The stocks of companies in the streaming video business enjoyed a broad rally Thursday, as upbeat results from Roku Inc. and a big jump in the broader stock market emboldened investors.
Shares of Warner Bros. Discovery Inc.
WBD,
the parent of the Max (formerly HBO Max) service, jumped 8.7% toward a three-week high in afternoon trading, putting them on track for the biggest one-day gain since they ran up 8.8% on Jan. 4.
The stock has now soared 14.8% amid a four-day win streak.

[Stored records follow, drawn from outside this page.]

-- ==== Sys2Proof/Machine/Trim.lean ====
section
/-! DEFINITION. Chapter 16: trim images, factory and user values, backscatter, code density, and the swap of user tables (R414 to R430). -/

namespace Sys2Proof.Machine

/-- TRIM1 and TRIM2 show the slice that SEL names (Table 16.9). -/
def State.showSlice (s : State) (n l : Nat) : State :=
  let t := ((s.quayTrim n).lane l).slice (s.rd (R.CL_QY_n_L_l_SEL_SLICE n l))
  ((s.wr (R.CL_QY_n_L_l_TRIM1_OFFSET n l) (ofSigned 16 t.offset)).wr (R.CL_QY_n_L_l_TRIM1_GAIN n l) (ofSigned 16 t.gain)).wr
    (R.CL_QY_n_L_l_TRIM2_SKEW n l) (ofSigned 16 t.skew)

/-- A two's complement number of two bytes of a table. -/
def int16At (b : List Byte) (o : Nat) : Int := toSigned 16 (bodyNat b o 2)

/-- A two's complement number of four bytes of a table. -/
def int32At (b : List Byte) (o : Nat) : Int := toSigned 32 (bodyNat b o 4)

/-- The trims of lane `l` of quay `n` in Charter table 4 (Table 16.3): 240 bytes a quay, nine slices of three values a lane. -/
def laneTrimOf (b : List Byte) (n l : Nat) : LaneTrim :=
  { trims := (List.range 9).foldl (fun (t : Tab SliceTrim) k =>
      let o := 240 * n + 54 * l + 6 * k
      Tab.put {} t k ⟨int16At b o, int16At b (o + 2), int16At b (o + 4)⟩) [] }

/-- The trims of quay `n` take the values of table 4, or the defaults of Table 16.4 for none. -/
def State.loadQuay (s : State) (b : Option (List Byte)) (n : Nat) : State :=
  let body := b.getD []
  let x : QuayTrim := { lanes := (List.range 4).foldl (fun (t : Tab LaneTrim) l => Tab.put {} t l (laneTrimOf body n l)) [] }
  let o := 240 * n + 216
  let s1 := (s.setQuayTrim n x).resetRegs (0x301000 + 0x100 * n) (0x301100 + 0x100 * n)
  let s2 := (List.range 2).foldl (fun (t : State) q =>
    (t.wr (R.CL_QY_n_IQ_q_AMP n q) (bodyNat body (o + 4 * q) 2)).wr (R.CL_QY_n_IQ_q_PHASE n q) (bodyNat body (o + 4 * q + 2) 2)) s1
  let s3 := (s2.wr (R.CL_QY_n_NOISE_X n) (bodyNat body (o + 8) 2)).wr (R.CL_QY_n_NOISE_Y n) (bodyNat body (o + 10) 2)
  let s4 := (List.range 4).foldl (fun (t : State) l => t.showSlice n l) s3
  if s.on (R.RX_STATUS_NOISE_VALID n) then s4 else s4.restartNoise n

/-- The code density of lane `l`. -/
def State.tapTable (s : State) (l : Nat) : TapTable := Tab.get {} s.taps l

/-- Sets the code density of lane `l`. -/
def State.setTaps (s : State) (l : Nat) (x : TapTable) : State := { s with taps := Tab.put {} s.taps l x }

/-- The user table in use under a bit of the selection record, empty for none. -/
def State.userTable (s : State) (i : Nat) : List Byte := Tab.get [] s.calActive i

/-- The STAMP value number `k`, 0 where no table is in use (Table 16.7). -/
def stampValue (b : List Byte) (k : Nat) : Int := if b.isEmpty then 0 else int32At b (4 * k)

/-- The factory delay of tally lane `l` (Table 16.3). -/
def State.factoryDelay (s : State) (l : Nat) : Int := match s.charterTable 5 with
  | some b => int32At b (20 * l)
  | none => 0

/-- Factory value `k` of Charter table 7: the eight QY_LGT_DLY, the eight BC_m_SHOT_DLY and the two NT_n_TS_ADJ. -/
def State.factoryStamp (s : State) (k : Nat) : Int := match s.charterTable 7 with
  | some b => if k < 16 then (bodyNat b (2 * k) 2 : Nat) else int32At b (32 + 4 * (k - 16))
  | none => 0

/-- TL_LANE_i_DELAY of lane `l`: factory + user (Table 16.1). -/
def State.showDelay (s : State) (l : Nat) : State :=
  s.wr (ln R.TL_LANE_i_DELAY_DELAY l) (ofSigned 32 (s.factoryDelay l + stampValue (s.userTable 0) l))

/-- The delays of the stamps: factory + user (Table 16.1). -/
def State.showStamps (s : State) : State :=
  let v := fun k => s.factoryStamp k + stampValue (s.userTable 0) (128 + k)
  let s1 := (List.range 8).foldl (fun (t : State) n =>
    (t.wr (R.QY_LGT_DLY_DLY n) (ofSigned 16 (v n))).wr (R.BC_m_SHOT_DLY_DLY n) (ofSigned 16 (v (8 + n)))) s
  (List.range 2).foldl (fun (t : State) n => t.wr (R.NT_n_TS_ADJ_ADJ n) (ofSigned 32 (v (16 + n)))) s1
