/-- One step of decoding: the rest of a match, the rest of a stored block, a symbol, or a block header. -/
def Inf.step (ilen : Nat) (x : Inf) : Inf × Option InfEnd :=
  if 0 < x.mlen then x.copy ilen 258
  else if 0 < x.stored then
    match x.copyStored ilen 65535 with
    | (y, none) => y.blockEnd
    | r => r
  else match x.tabs with
    | some (a, b) => x.symbol ilen a b
    | none => x.head

/-- Decodes until the crate ends or decoding stops; each step but a copy uses up bits. -/
def Inf.go (ilen : Nat) : Nat → Inf → Inf × InfEnd
  | 0, x => (x, .bad)
  | k + 1, x => match x.step ilen with
    | (y, some e) => (y, e)
    | (y, none) => Inf.go ilen k y

/-- R369 with a check of the length at the end of the final block. -/
def Inf.run (ilen : Nat) (x : Inf) : Inf × InfEnd :=
  match Inf.go ilen (2 * x.bits.length + 4) x with
  | (y, .final) => (y, if y.n = ilen then .final else .bad)
  | r => r

/-- A symbol of the compressor (R375): its bits and the input bytes it covers. -/
abbrev PackSym := List Bool × Nat

/-- The bits of a literal or a pair under code lengths for literals and lengths, and for distances. -/
def tokBits (lit dist : List Nat) : DeflateTok → PackSym
  | .lit b => (codeBits lit b.toNat, 1)
  | .pair len d =>
    let lc := codeFor lenCodes len
    let dc := codeFor distCodes d
    (codeBits lit (257 + lc) ++ lowBits (lenCodes.getD lc (0, 0)).2 (len - (lenCodes.getD lc (0, 0)).1) ++
      codeBits dist dc ++ lowBits (distCodes.getD dc (0, 0)).2 (d - (distCodes.getD dc (0, 0)).1), len)

/-- What literals and pairs stand for, latest byte first; none for a pair that RFC 1951 or the crate's start does not allow (R368). -/
def expandToks : List DeflateTok → List Byte → Option (List Byte)
  | [], out => some out
  | .lit b :: ts, out => expandToks ts (b :: out)
  | .pair len d :: ts, out =>
    if len < 3 ∨ 258 < len ∨ d = 0 ∨ 32768 < d ∨ out.length < d then none
    else expandToks ts ((List.range len).foldl (fun o _ => o.getD (d - 1) 0 :: o) out)

/-- The literals and pairs of a crate's bytes (R368): what the engine's search finds, which the spec leaves open but for what it must stand
for; a search that stood for other bytes would find literals alone. -/
def matchToks (level : Nat) (bs : List Byte) : List DeflateTok :=
  let ts := Config.findMatches level bs
  if expandToks ts [] = some bs.reverse then ts else bs.map DeflateTok.lit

Walt Disney Co., the parent of the Disney+ and ESPN+ streaming services, saw its stock
DIS,
climb 2.5%. It was among the top gainers in the Dow Jones Industrial Average
DJIA,
which powered up 491 points, or 1.5%.
And Netflix Inc.’s stock
NFLX,
traded 1.1% higher toward a seven-week high. The streaming giant’s shares have tacked on 6.7% amid a four-day win streak.
Elsewhere, Paramount+ and CBS parent Paramount Global shares
PARA,
leapt 9.0% toward their best day in nine months. The stock has now gained 10% since it closed at a 14-year low of $10.70 on Friday.
The streaming sector had endured a rough couple of months, as stubborn inflation, higher interest rates and worries about a slowing economy prompted consumers to cut back on spending. But an indication that interest rates may have peaked helped fuel buying in beaten-down stocks.
Meanwhile, Roku’s stock
ROKU,
blasted 31% higher toward a seven-week high.
While the streaming platform provider for TVs reported late Wednesday a wider-than-expected loss, it easily beat revenue projections, reported a surprise profit by one adjusted financial metric and provided an upbeat outlook, amid a “solid rebound” in video ads.
D.A. Davidson analyst Tom Forte reiterated his buy rating on Roku’s stock, but lifted his price target to $101 from $90.
“[W]e were encouraged by the stabilization in the digital ad market despite an uncertain macroeconomic environment,” Forte wrote in a note to clients.
Shares of FuboTV Inc.
FUBO,
which operates a sports-first TV streaming company, soared 12.4%.